Die berufs- und wirtschaftspädagogische Qualifikationsforschung leistet einerseits ihren Beitrag zur Lehrplanerstellung, was aber als alleinige Legitimation einer pädagogischen Disziplin nicht ausreichend wäre. Darüber hinaus bietet sie die Möglichkeit, mit „pädagogischem Blick“ gegenwärtige Curricula zu vergleichen und zu hinterfragen. Neue Konzepte zur Ermittlung von Anforderungen können erstellt werden, deren Forschungsdesign erziehungswissenschaftlich geprägt ist (vgl. Büchter 2005, S. 17-18).
Die Bedingung für die Umsetzung derartiger Ansätze ist eine Änderung im Verständnis von Qualifikationsforschung als ein „technokratischer Prozess […] innerhalb dessen Tätigkeitsanforderungen aus vermeintlich objektiven Größen […] abgeleitet werden können“ (ebd., S. 18).
Am Ansatz von Lisop wird deutlich, dass es unterschiedliche Ebenen eines Berufsbildes gibt (vgl. Lisop 2003, S. 317). Betrachtet man diese Ebenen unter dem Aspekt der gesamtgesellschaftlichen Bedeutung, der organisationalen Formgebung der Arbeit, der Arbeitsabläufe und des subjektbezogenen Kompetenzspektrums[EB4] (vgl. ebd.), lässt sich die Vielschichtigkeit der Qualifikationsforschung in der Berufspädagogik erkennen. Dies gilt es in entsprechenden Untersuchungen zu berücksichtigen.
In einem Schaubild hat Büchter übersichtlich die „Aufgabenfelder berufs- und wirtschaftspädagogischer Qualifikationsforschung“ (Büchter 2005, S. 20) aufgezeigt.
Analyse und Entwicklung von Qualifikationskonzepten; curriculare Transformation Legitimation, Entwicklung Erprobung einer Fragestellung
Abbildung 1: „Aufgabenfelder berufs- und wirtschaftspädagogischer Qualifikationsforschung“ (ebd.)
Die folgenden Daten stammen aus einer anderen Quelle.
/-! ## Why a command faults (R36, R95, R115) -/

/-- CALCULATE faults only with the port busy or its buffer not readable. -/
theorem exec_calculate_fault {initial length : Byte} {ptr : Addr} {s : State} {f : Fault}
    (h : exec (.calculate initial length ptr) s = .fault f) :
    s.bus.isSome = true ∨ ¬ BufferReadable s ptr length.toNat := by
  rw [Option.isSome_iff_ne_none, ← not_and_or]
  rintro ⟨hport, hread⟩
  rw [exec_calculate_of_readable (fun _ => hport) hread] at h
  cases h

/-- RESULT_ARRAY faults only with the port busy or one of its bytes not writable. -/
theorem exec_resultArray_fault {ptr : Addr} {s : State} {f : Fault} (h : exec (.resultArray ptr) s = .fault f) :
    s.bus.isSome = true ∨ ¬ OutWritable s ptr := by
  rw [Option.isSome_iff_ne_none, ← not_and_or]
  rintro ⟨hport, hwrite⟩
  rw [exec_resultArray_of_writable hport hwrite] at h
  cases h

/-- The commands that fault, each with why it can. -/
theorem exec_fault_cases {i : Instr} {s : State} {f : Fault} (h : exec i s = .fault f) :
    (∃ initial length ptr, i = .calculate initial length ptr ∧
      (s.bus.isSome = true ∨ ¬ BufferReadable s ptr length.toNat)) ∨
    ∃ ptr, i = .resultArray ptr ∧ (s.bus.isSome = true ∨ ¬ OutWritable s ptr) := by
  cases i with
  | seed value => cases h
  | update byte => cases h
  | calculate initial length ptr => exact .inl ⟨initial, length, ptr, rfl, exec_calculate_fault h⟩
  | result => cases h
  | resultArray ptr => exact .inr ⟨ptr, rfl, exec_resultArray_fault h⟩

/-! ## Nothing is refused (R95) -/

theorem hostStore_ne_refused (a : Addr) (v : Byte) (s : State) (r : Refusal) : hostStore a v s ≠ .refused r := by
  unfold hostStore
  split
  · nofun
  · nofun

/-- No command under way is refused at its end. -/
theorem finish_ne_refused (s : State) (r : Refusal) : finish s ≠ .refused r := by
  unfold finish
  split
  · nofun
  · exact runWord_ne_refused _ _ _
  · nofun
  · exact outcomeOf_ne_refused
  · exact outcomeOf_ne_refused
  · exact outcomeOf_ne_refused
  · exact outcomeOf_ne_refused
  · exact outcomeOf_ne_refused
  · exact outcomeOf_ne_refused
  · nofun
  · nofun

theorem idleMove_ne_refused (s : State) (r : Refusal) : idleMove s ≠ .refused r := by
  unfold idleMove
  split
  · nofun
  · exact runWord_ne_refused _ _ _
  · nofun
  · nofun
  · exact hostStore_ne_refused _ _ _ _
  · nofun

theorem respondingMove_ne_refused (waiting : Response) (s : State) (r : Refusal) :
    respondingMove waiting s ≠ .refused r := by
  unfold respondingMove
  split
  · nofun
  · nofun
  · nofun
  · nofun
  · exact hostStore_ne_refused _ _ _ _
  · nofun

theorem busyMove_ne_refused (s : State) (r : Refusal) : busyMove s ≠ .refused r := by
  unfold busyMove
  split
  · nofun
  · exact finish_ne_refused s r

/-- No step is refused, whatever the engine is doing. -/
theorem step_ne_refused (s : State) (r : Refusal) : step s ≠ .refused r := by
  unfold step advance
  split
  · exact idleMove_ne_refused s r
  · exact respondingMove_ne_refused _ s r
  · exact busyMove_ne_refused s r

/-! ## The host's next move (R40, R123, R124) -/

section
variable {s : State} {rest : List Move}

/-- An idle engine runs the word that the host sends next. -/
theorem step_of_send {w : CmdWord} (hp : s.phase = .idle) (hplan : s.plan = .send w :: rest) :
    step s = runWord w (s.setPlan rest) := by
  simp only [step, advance, hp, idleMove, hplan]

/-- The response that waits is delivered when the host takes it next. -/
theorem step_of_take {r : Response} (hp : s.phase = .responding r) (hplan : s.plan = .take :: rest) :
    step s = .next (takeResponse r (s.setPlan rest)) := by
  simp only [step, advance, hp, respondingMove, hplan]

/-- Between commands the host's next store is performed, also while a response waits. -/
theorem step_of_store {a : Addr} {v : Byte} (hb : s.atBoundary = true) (hplan : s.plan = .store a v :: rest) :
    step s = hostStore a v (s.setPlan rest) := by
  obtain hp | ⟨r, hp⟩ := atBoundary_cases hb
  · simp only [step, advance, hp, idleMove, hplan]
  · simp only [step, advance, hp, respondingMove, hplan]

/-- An idle engine answers an illegal word with IllegalCommand. -/
theorem step_of_illegal {w : CmdWord} {e : Illegal} (hp : s.phase = .idle) (hplan : s.plan = .send w :: rest)
    (hd : decode w = .error e) : step s = .next (raiseIllegal (s.setPlan rest)) := by
  rw [step_of_send hp hplan, runWord_of_illegal hd]

end

/-- Settles O33, clause by clause. -/
theorem onlyContractViolationsStop : Obligations.OnlyContractViolationsStop := by
  unfold Obligations.OnlyContractViolationsStop
  refine ⟨fun i s f h => ?_, fun i s f h => ?_, step_ne_refused,
    fun c a h => h.elim backed_of_readable backed_of_writable, fun s a v rest hb hplan => ?_⟩
  · obtain ⟨initial, length, ptr, hi, hwhy⟩ | ⟨ptr, hi, hwhy⟩ := exec_fault_cases h
    · exact hwhy.imp_right fun hread => .inl ⟨initial, length, ptr, hi, hread⟩
    · exact hwhy.imp_right fun hwrite => .inr ⟨ptr, hi, hwrite⟩
  · obtain ⟨initial, length, ptr, hi, _⟩ | ⟨ptr, hi, _⟩ := exec_fault_cases h
    · exact .inl ⟨initial, length, ptr, hi⟩
    · exact .inr ⟨ptr, hi⟩
  · rw [step_of_store hb hplan]
    rfl

/-! ## An illegal word (R96, R102) -/

/-- Settles O36: the state of IllegalCommand, written out field by field. -/
theorem stepAnswersAnIllegalWord : Obligations.StepAnswersAnIllegalWord := by
  unfold Obligations.StepAnswersAnIllegalWord
  intro s w rest e hp hplan hd
  exact step_of_illegal hp hplan hd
Wie in den vorhergehenden Abschnitten angemerkt, entsprechen die verschiedenen Instrumente in der Qualifikationsforschung nicht den Anforderungen an ein umfassendes, das Subjekt in den Mittelpunkt stellendes, Forschungsverfahren. Aus diesem Grund hat sich in den letzten Jahren eine Entwicklung der Qualifikationsforschung in zwei unterschiedliche Richtungen abgezeichnet:
Die berufswissenschaftliche Qualifikationsforschung und die bildungswissenschaftliche Qualifikationsforschung. Beim berufswissenschaftlichen Ansatz liegt der Schwerpunkt auf Untersuchungen im gewerblich-technischen Bereich. Seinen Ursprung hat diese Forschungsrichtung im Institut Technik und Bildung (ITB) der Universität Bremen. Ziel dieser Qualifikationsforschung ist „die Identifikation und Beschreibung der für die Ausübung des Berufes notwendigen Kenntnisse und Fertigkeiten zur Curriculumentwicklung“ (Kleiner 2005, S. 64), wobei als Untersuchungsgegenstand die Facharbeit bzw. der gewerblich-technische Bereich der Ausbildung dient. Der bildungswissenschaftliche Ansatz hingegen stellt die Entwicklung und Bildung des Subjekts in den Mittelpunkt seiner Forschung. Dem ungeachtet haben beide Richtungen den Anspruch, dass ihre Forschungsarbeiten die Curriculumforschung und -konstruktion prägen. Beide Ansätze werden als wichtiger Bestandteil dieser Arbeit im vierten Kapitel näher betrachtet.
2.4 Zusammenfassung
In der Qualifikationsforschung werden verschiedene Analysemethoden genutzt, um Qualifikationen und den Qualifikationsbedarf der Berufsbildung auszuwerten. Trotz kritischer Einwände gegenüber arbeitswissenschaftlichen Methoden sind diese Untersuchungsverfahren in der Anwendung erprobt und jede einzelne weist Bestandteile auf, die sich im Hinblick auf eine Vereinigung von Qualifikationsforschung und Curriculumkonstruktion positiv einsetzen lassen. Die Industriesoziologische Qualifikationsforschung hat in diesem Zusammenhang eher eine ergänzende Aufgabe und wirkt sich nicht direkt auf die Berufsbildung aus. Die Berufs- und Wirtschaftspädagogik hingegen löst sich von ihren alten Traditionen in der Qualifikationsforschung und entwickelte zwei neue Forschungsrichtungen.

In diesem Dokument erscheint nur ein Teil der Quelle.